Et encore moins avec Appcleaner !!! (de nouveau, la recherche )


----------



## Anonyme (15 Janvier 2011)

Bonjour,

J'ai un problème avec mes chaussures, elles sont trop petites, me font des ampoules et je voudrais m'amputer de quelques doigts de pied...


----------



## Tichka (15 Janvier 2011)

c'est sur le forum que j'ai trouvé que la solution pour résoudre le problème de rédaction de mail avec outlook était de procéder à la désinstallation de safari puis une réinstallation. Sais-tu comment résoudre le bug d'outlook qui refuse d'ouvrir une fenêtre de rédaction de message ?


----------



## Anonyme (15 Janvier 2011)

Vous faites sans doute allusion à cette discussion :
http://forums.macg.co/internet-et-reseau/outlook-2011-impossible-decrire-un-courrier-499302.html

Ok. C'est en relation avec le WebKit.framework. Merci Micromou... 
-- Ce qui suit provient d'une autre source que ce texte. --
-- ==== Sys2Proof/Laws/Frames.lean ====
section
/-!
SUPPORT. The frame of each shared operation: the blocks of the part it leaves unchanged. One lemma per operation.
-/

namespace Sys2Proof.Machine

/-! ## Events and entries (Flags, Ops) -/

@[simp] theorem State.raise_frame (c : Causes) (s : State) :
    (s.raise c).ring = s.ring ∧ (s.raise c).admin = s.admin ∧ (s.raise c).streams = s.streams ∧
    (s.raise c).intake = s.intake ∧ (s.raise c).raster = s.raster ∧ (s.raise c).bands = s.bands ∧
    (s.raise c).lanes = s.lanes ∧ (s.raise c).pending = s.pending := by
  simp [State.raise]

@[simp] theorem State.countEntry_frame (e : Entry) (s : State) :
    (s.countEntry e).admin = s.admin ∧ (s.countEntry e).streams = s.streams ∧ (s.countEntry e).intake = s.intake ∧
    (s.countEntry e).raster = s.raster ∧ (s.countEntry e).bands = s.bands ∧ (s.countEntry e).lanes = s.lanes ∧
    (s.countEntry e).pending = s.pending := by
  simp only [State.countEntry]
  repeat' split
  all_goals simp

@[simp] theorem State.admit_lane_frame (i : StreamId) (s : State) :
    (s.admitOffer (.lane i)).port = s.port ∧ (s.admitOffer (.lane i)).admin = s.admin ∧
    (s.admitOffer (.lane i)).streams = s.streams ∧ (s.admitOffer (.lane i)).intake = s.intake ∧
    (s.admitOffer (.lane i)).raster = s.raster ∧ (s.admitOffer (.lane i)).bands = s.bands ∧
    (s.admitOffer (.lane i)).pending = s.pending := by
  simp only [State.admitOffer]; split <;> simp [State.released]

@[simp] theorem State.admit_stream_frame (i : StreamId) (s : State) :
    (s.admitOffer (.stream i)).port = s.port ∧ (s.admitOffer (.stream i)).admin = s.admin ∧
    (s.admitOffer (.stream i)).intake = s.intake ∧ (s.admitOffer (.stream i)).raster = s.raster ∧
    (s.admitOffer (.stream i)).bands = s.bands ∧ (s.admitOffer (.stream i)).lanes = s.lanes ∧
    (s.admitOffer (.stream i)).pending = s.pending := by
  simp only [State.admitOffer]; split <;> simp [State.released]

@[simp] theorem State.admit_raster_frame (s : State) :
    (s.admitOffer .raster).port = s.port ∧ (s.admitOffer .raster).admin = s.admin ∧ (s.admitOffer .raster).streams = s.streams ∧
    (s.admitOffer .raster).intake = s.intake ∧ (s.admitOffer .raster).bands = s.bands ∧ (s.admitOffer .raster).lanes = s.lanes ∧
    (s.admitOffer .raster).pending = s.pending := by
  simp only [State.admitOffer]; split <;> simp [State.released]

@[simp] theorem State.admit_admin_frame (s : State) :
    (s.admitOffer .admin).port = s.port ∧ (s.admitOffer .admin).streams = s.streams ∧ (s.admitOffer .admin).intake = s.intake ∧
    (s.admitOffer .admin).raster = s.raster ∧ (s.admitOffer .admin).bands = s.bands ∧ (s.admitOffer .admin).lanes = s.lanes ∧
    (s.admitOffer .admin).pending = s.pending := by
  simp only [State.admitOffer]; split <;> simp [State.released]

@[simp] theorem State.admitAsMade_lane_frame (i : StreamId) (s : State) :
    (s.admitAsMade (.lane i)).port = s.port ∧ (s.admitAsMade (.lane i)).admin = s.admin ∧
    (s.admitAsMade (.lane i)).streams = s.streams ∧ (s.admitAsMade (.lane i)).intake = s.intake ∧
    (s.admitAsMade (.lane i)).raster = s.raster ∧ (s.admitAsMade (.lane i)).bands = s.bands ∧
    (s.admitAsMade (.lane i)).pending = s.pending := by
  simp only [State.admitAsMade]; split <;> simp

@[simp] theorem State.admitAsMade_stream_frame (i : StreamId) (s : State) :
    (s.admitAsMade (.stream i)).port = s.port ∧ (s.admitAsMade (.stream i)).admin = s.admin ∧
    (s.admitAsMade (.stream i)).intake = s.intake ∧ (s.admitAsMade (.stream i)).raster = s.raster ∧
    (s.admitAsMade (.stream i)).bands = s.bands ∧ (s.admitAsMade (.stream i)).lanes = s.lanes ∧
    (s.admitAsMade (.stream i)).pending = s.pending := by
  simp only [State.admitAsMade]; split <;> simp

@[simp] theorem State.admitAsMade_raster_frame (s : State) :
    (s.admitAsMade .raster).port = s.port ∧ (s.admitAsMade .raster).admin = s.admin ∧
    (s.admitAsMade .raster).streams = s.streams ∧ (s.admitAsMade .raster).intake = s.intake ∧
    (s.admitAsMade .raster).bands = s.bands ∧ (s.admitAsMade .raster).lanes = s.lanes ∧
    (s.admitAsMade .raster).pending = s.pending := by
  simp only [State.admitAsMade]; split <;> simp

@[simp] theorem State.admitAsMade_admin_frame (s : State) :
    (s.admitAsMade .admin).port = s.port ∧ (s.admitAsMade .admin).streams = s.streams ∧
    (s.admitAsMade .admin).intake = s.intake ∧ (s.admitAsMade .admin).raster = s.raster ∧
    (s.admitAsMade .admin).bands = s.bands ∧ (s.admitAsMade .admin).lanes = s.lanes ∧
    (s.admitAsMade .admin).pending = s.pending := by
  simp only [State.admitAsMade]; split <;> simp

@[simp] theorem State.offerStream_frame (i : StreamId) (s : State) :
    (s.offerStream i).port = s.port ∧ (s.offerStream i).admin = s.admin ∧ (s.offerStream i).intake = s.intake ∧
    (s.offerStream i).raster = s.raster ∧ (s.offerStream i).bands = s.bands ∧ (s.offerStream i).lanes = s.lanes ∧
    (s.offerStream i).pending = s.pending := by
  unfold State.offerStream
  generalize (s.stream i).marks.length + 2 = n
  induction n with
  | zero => simp [Nat.repeat]
  | succ n ih => simp [Nat.repeat, ih]

@[simp] theorem State.issueEntry_frame (s : State) :
    (s.issueEntry).admin = s.admin ∧ (s.issueEntry).streams = s.streams ∧ (s.issueEntry).intake = s.intake ∧
    (s.issueEntry).raster = s.raster ∧ (s.issueEntry).bands = s.bands ∧ (s.issueEntry).lanes = s.lanes ∧
    (s.issueEntry).pending = s.pending := by
  simp only [State.issueEntry]; split <;> simp

@[simp] theorem State.issueSnapshot_frame (addr : BitVec 64) (bytes : List Byte) (s : State) :
    (s.issueSnapshot addr bytes).streams = s.streams ∧ (s.issueSnapshot addr bytes).intake = s.intake ∧
    (s.issueSnapshot addr bytes).raster = s.raster ∧ (s.issueSnapshot addr bytes).bands = s.bands ∧
    (s.issueSnapshot addr bytes).lanes = s.lanes ∧ (s.issueSnapshot addr bytes).pending = s.pending := by
  simp only [State.issueSnapshot]
  repeat' split
  all_goals simp

/-- Counting an issued request changes neither what the unit offers nor the stream it carries. -/
@[simp] theorem RasterUnit.issued_offer (who : Requester) (r : RasterUnit) :
    (r.issued who).offer = r.offer ∧ (r.issued who).stream = r.stream := by
  cases who <;> cases r <;> simp [RasterUnit.issued, RasterUnit.offer, RasterUnit.stream]

/-- Dropping the messages that wait keeps everything else that waits, and every other field of the port. -/
theorem Port.dropMessages_keeps (p : Port) :
    p.dropMessages = { p with waiting := p.dropMessages.waiting } ∧
      ∀ a, a ∈ p.dropMessages.waiting ↔ a ∈ p.waiting ∧ a ≠ .message := by
  simp [Port.dropMessages]

@[simp] theorem State.issueAsk_frame (a : LinkAsk) (s : State) :
    (s.issueAsk a).streams = s.streams ∧ (s.issueAsk a).intake = s.intake ∧
    (s.issueAsk a).raster.offer = s.raster.offer ∧ (s.issueAsk a).raster.stream = s.raster.stream ∧
    (s.issueAsk a).bands = s.bands ∧ (s.issueAsk a).lanes = s.lanes ∧ (s.issueAsk a).pending = s.pending := by
  simp only [State.issueAsk]
  repeat' split
  all_goals simp

@[simp] theorem State.issueAsks_frame (l : List LinkAsk) (s : State) :
    (l.foldl State.issueAsk s).streams = s.streams ∧ (l.foldl State.issueAsk s).intake = s.intake ∧
    (l.foldl State.issueAsk s).raster.offer = s.raster.offer ∧
    (l.foldl State.issueAsk s).raster.stream = s.raster.stream ∧ (l.foldl State.issueAsk s).bands = s.bands ∧
    (l.foldl State.issueAsk s).lanes = s.lanes ∧ (l.foldl State.issueAsk s).pending = s.pending := by
  induction l generalizing s with
  | nil => simp
  | cons a l ih => simp [ih]

@[simp] theorem State.drainWaiting_frame (s : State) :
    (s.drainWaiting).streams = s.streams ∧ (s.drainWaiting).intake = s.intake ∧
    (s.drainWaiting).raster.offer = s.raster.offer ∧ (s.drainWaiting).raster.stream = s.raster.stream ∧
    (s.drainWaiting).bands = s.bands ∧ (s.drainWaiting).lanes = s.lanes ∧ (s.drainWaiting).pending = s.pending := by
  simp [State.drainWaiting]


/-! ## The band manager (BandTable) -/

@[simp] theorem State.mapSlot_frame (k : SlotId) (f : BandSlot → BandSlot) (s : State) :
    (s.mapSlot k f).port = s.port ∧ (s.mapSlot k f).ring = s.ring ∧ (s.mapSlot k f).admin = s.admin ∧
    (s.mapSlot k f).streams = s.streams ∧ (s.mapSlot k f).intake = s.intake ∧ (s.mapSlot k f).raster = s.raster ∧
    (s.mapSlot k f).lanes = s.lanes ∧ (s.mapSlot k f).pending = s.pending := by
  simp [State.mapSlot]

@[simp] theorem State.openNew_frame (i : StreamId) (k : SlotId) (band : Band) (pages : Nat) (s : State) :
    (s.openNew i k band pages).port = s.port ∧ (s.openNew i k band pages).ring = s.ring ∧
    (s.openNew i k band pages).admin = s.admin ∧ (s.openNew i k band pages).intake = s.intake ∧
    (s.openNew i k band pages).raster = s.raster ∧ (s.openNew i k band pages).lanes = s.lanes ∧
    (s.openNew i k band pages).pending = s.pending := by
  simp [State.openNew]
Néanmoins notez bien que celle-ci date d'avant Mac OS X 10.6.6. Le résultat pourrait être inattendu.

Vos réglages Safari sont dans ~/Bibliothèque/Safari et ~/Bibliothèque/Preferences/com.apple.Safari.plist

Déposez-les sur le bureau et vous n'aurez plus qu'à les remettre en place après avoir réinstallé Safari.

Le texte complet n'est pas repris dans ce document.